Leaving it unspecified so you can't reliably is the issue that does not exist here.


But is the point of death the right point to these grievances? Like wait a day or month even.

I get that some grievances don’t need to wait (Limbaugh) but it’s a high bar.


Separate issue but an interesting one, basically revolves around good manners.

a) Don't recall someone's blemishes while their family is grieving because that would be and is (if they see/hear it) unpleasant for them at a difficult time. Especially if the passing was unusually more tragic than "died while still mentally sharp and enjoying things of extreme old age in bed surrounded by loving children and grandchildren." May we all be so lucky.

b) Don't paper over their blemishes, remember them fully and as humans. This is especially relevant for public figures where people try to use (a) to advance some political outcome. Eg X is dead so can't be criticised but was wildly in favour of increasing the military budget which we must now redouble efforts to do with no disparagement. This is obviously only a little hyperbolic.

I note that (b) can also be used. Eg X was a massive jerk so don't let X's death get added publicity for views about resource allocation that are to be opposed. Whether X really was a jerk or not.

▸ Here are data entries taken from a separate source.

theorem State.leafOp_frame {ps s t} l f cmd params bytes (h : Within ps s t) (hp : Part.sub [.lfl, .out] ps = true) : Within ps s (State.leafOp t l f cmd params bytes) := by
  refine h.step (a := [.lfl, .out]) ?_ hp
  unfold State.leafOp
  repeat' first
    | with_reducible exact Within.refl _ _
    | with_reducible assumption
    | (show Part.sub _ _ = true; rfl)
    | (extract_lets +onlyGivenNames x; with_reducible refine Within.cut (u := x) ?_ ?_; rotate_left; intro hx; clear_value x; rename' x => y; rotate_right; unfold x; clear x)
    | (extract_lets +onlyGivenNames x; clear_value x; rename' x => z)
    | (extract_lets +onlyGivenNames x; rename' x => z)
    | dsimp -zeta only
    | with_reducible apply State.sendOp_frame
    | with_reducible apply Within.ite
    | fail_if_no_progress (with_reducible refine Within.put (a := [.lfl]) ?_ rfl rfl rfl rfl rfl)
    | split

theorem State.sendNext_frame {ps s t} l (h : Within ps s t) (hp : Part.sub [.lfl, .out] ps = true) : Within ps s (State.sendNext t l) := by
  refine h.step (a := [.lfl, .out]) ?_ hp
  unfold State.sendNext
  repeat' first
    | with_reducible exact Within.refl _ _
    | with_reducible assumption
    | (show Part.sub _ _ = true; rfl)
    | dsimp -zeta only
    | with_reducible apply State.sendOp_frame
    | with_reducible apply Within.ite
    | fail_if_no_progress (with_reducible refine Within.put (a := []) ?_ rfl rfl rfl rfl rfl)
    | split

theorem State.endLeafOp_frame {ps s t} id (h : Within ps s t) (hp : Part.sub [.lfl, .out] ps = true) : Within ps s (State.endLeafOp t id) := by
  refine h.step (a := [.lfl, .out]) ?_ hp
  unfold State.endLeafOp
  repeat' first
    | with_reducible exact Within.refl _ _
    | with_reducible assumption
    | (show Part.sub _ _ = true; rfl)
    | dsimp -zeta only
    | with_reducible apply State.sendNext_frame
    | with_reducible apply Within.ite
    | fail_if_no_progress (with_reducible refine Within.put (a := [.lfl]) ?_ rfl rfl rfl rfl rfl)
    | split

theorem State.setBlocks_frame {ps s t} l b (h : Within ps s t) (hp : Part.sub [.lfl] ps = true) : Within ps s (State.setBlocks t l b) := by
  refine h.step (a := [.lfl]) ?_ hp
  unfold State.setBlocks
  repeat' first
    | with_reducible exact Within.refl _ _
    | with_reducible assumption
    | (show Part.sub _ _ = true; rfl)
    | dsimp -zeta only
    | with_reducible apply State.putLeaf_frame
    | with_reducible apply Within.ite
    | fail_if_no_progress (with_reducible refine Within.put (a := []) ?_ rfl rfl rfl rfl rfl)
    | split

theorem State.acceptOp_frame {ps s t} op (h : Within ps s t) (hp : Part.sub [.block 4, .block 6, .block 15, .evt, .nor, .host, .lfl, .chan, .out, .hostWait] ps = true) : Within ps s (State.acceptOp t op) := by
  refine h.step (a := [.block 4, .block 6, .block 15, .evt, .nor, .host, .lfl, .chan, .out, .hostWait]) ?_ hp
  unfold State.acceptOp
  repeat' first
    | with_reducible exact Within.refl _ _
    | with_reducible assumption
    | (show Part.sub _ _ = true; rfl)
    | (extract_lets +onlyGivenNames x; with_reducible refine Within.cut (u := x) ?_ ?_; rotate_left; intro hx; clear_value x; rename' x => y; rotate_right; unfold x; clear x)
    | (extract_lets +onlyGivenNames x; clear_value x; rename' x => z)
    | (extract_lets +onlyGivenNames x; rename' x => z)
    | dsimp -zeta only
    | with_reducible apply State.bump_frame
    | with_reducible apply State.event_frame
    | with_reducible apply State.sendRing_frame
    | with_reducible apply State.putLeaf_frame
    | with_reducible apply State.setBlocks_frame
    | with_reducible apply Within.ite
    | fail_if_no_progress (with_reducible refine Within.put (a := []) ?_ rfl rfl rfl rfl rfl)
    | split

I have sympathy for both (a) and (b). Will Tom's family see things here? Is Tom Lord a public figure? OP seems to think so. Are they indulging in a little (b)? I have no idea. I have minimal interest in Berkeley politics.

What I will note is that I've just spent half an hour reading Tom's old posts from 2012 her on HN and he reads very well. He seems knowledgeable, kind, humane, subtle, intelligent and has very interesting things to say. Agree or not he's worth reading. An ideal HN poster from those I read. From what I have seen I would certainly listen to his views on Berkeley politics if I cared about it in any way.


FYI Tom Lord was indeed an official of the city of Berkeley, having been appointed to certain boards and commissions, from which he eventually had to be removed for violating the Brown Act and making various outbursts.

The reason it makes sense to discuss this aspect of his life is the article isn’t in some neutral news outlet, it is in the mouthpiece of the population-controlling degrowth philosophy that Lord advocated. He sincerely believed that building housing in Berkeley encourages population growth and that not building it could control the population. In this way he was a kind of useful idiot for the real estate investors who control the city.


>>He seems knowledgeable, kind, humane, subtle, intelligent and has very interesting things to say.

>In this way he was a kind of useful idiot for the real estate investors who control the city.

This comment doesn't seem like it lives up to the quality of Tom's HN comments. I would object equally if you were described as a "useful idiot" to those who seek to benefit from property development or own land capable of being developed . Noting that I don't care if either or both of you are "wrong", as I don't care at all about Berkeley politics and planning.

If I did I would listen to Tom and his reasoning as I read his HN comments. That is with interest, more so that he has a very different point of view to mine. With that view well thought out and well expressed seemingly motivated by more than pure self-interest.

The same might well be true of yourself but that isn't obvious to me yet.


> Like wait a day or month even.

He did wait. Tom Lord died about a month ago.


By law these meetings have minutes recorded and made available to the public. If you really want to confirm the situation for yourself the messy details are likely missing from this record while the situation in general is reasonably well presented.


Some of the greatest hits are missing specifically because Lord was a repeat violator of the Brown Act, the "sunshine law" of California.


In this scenario I’m making up lies about a person who died last month.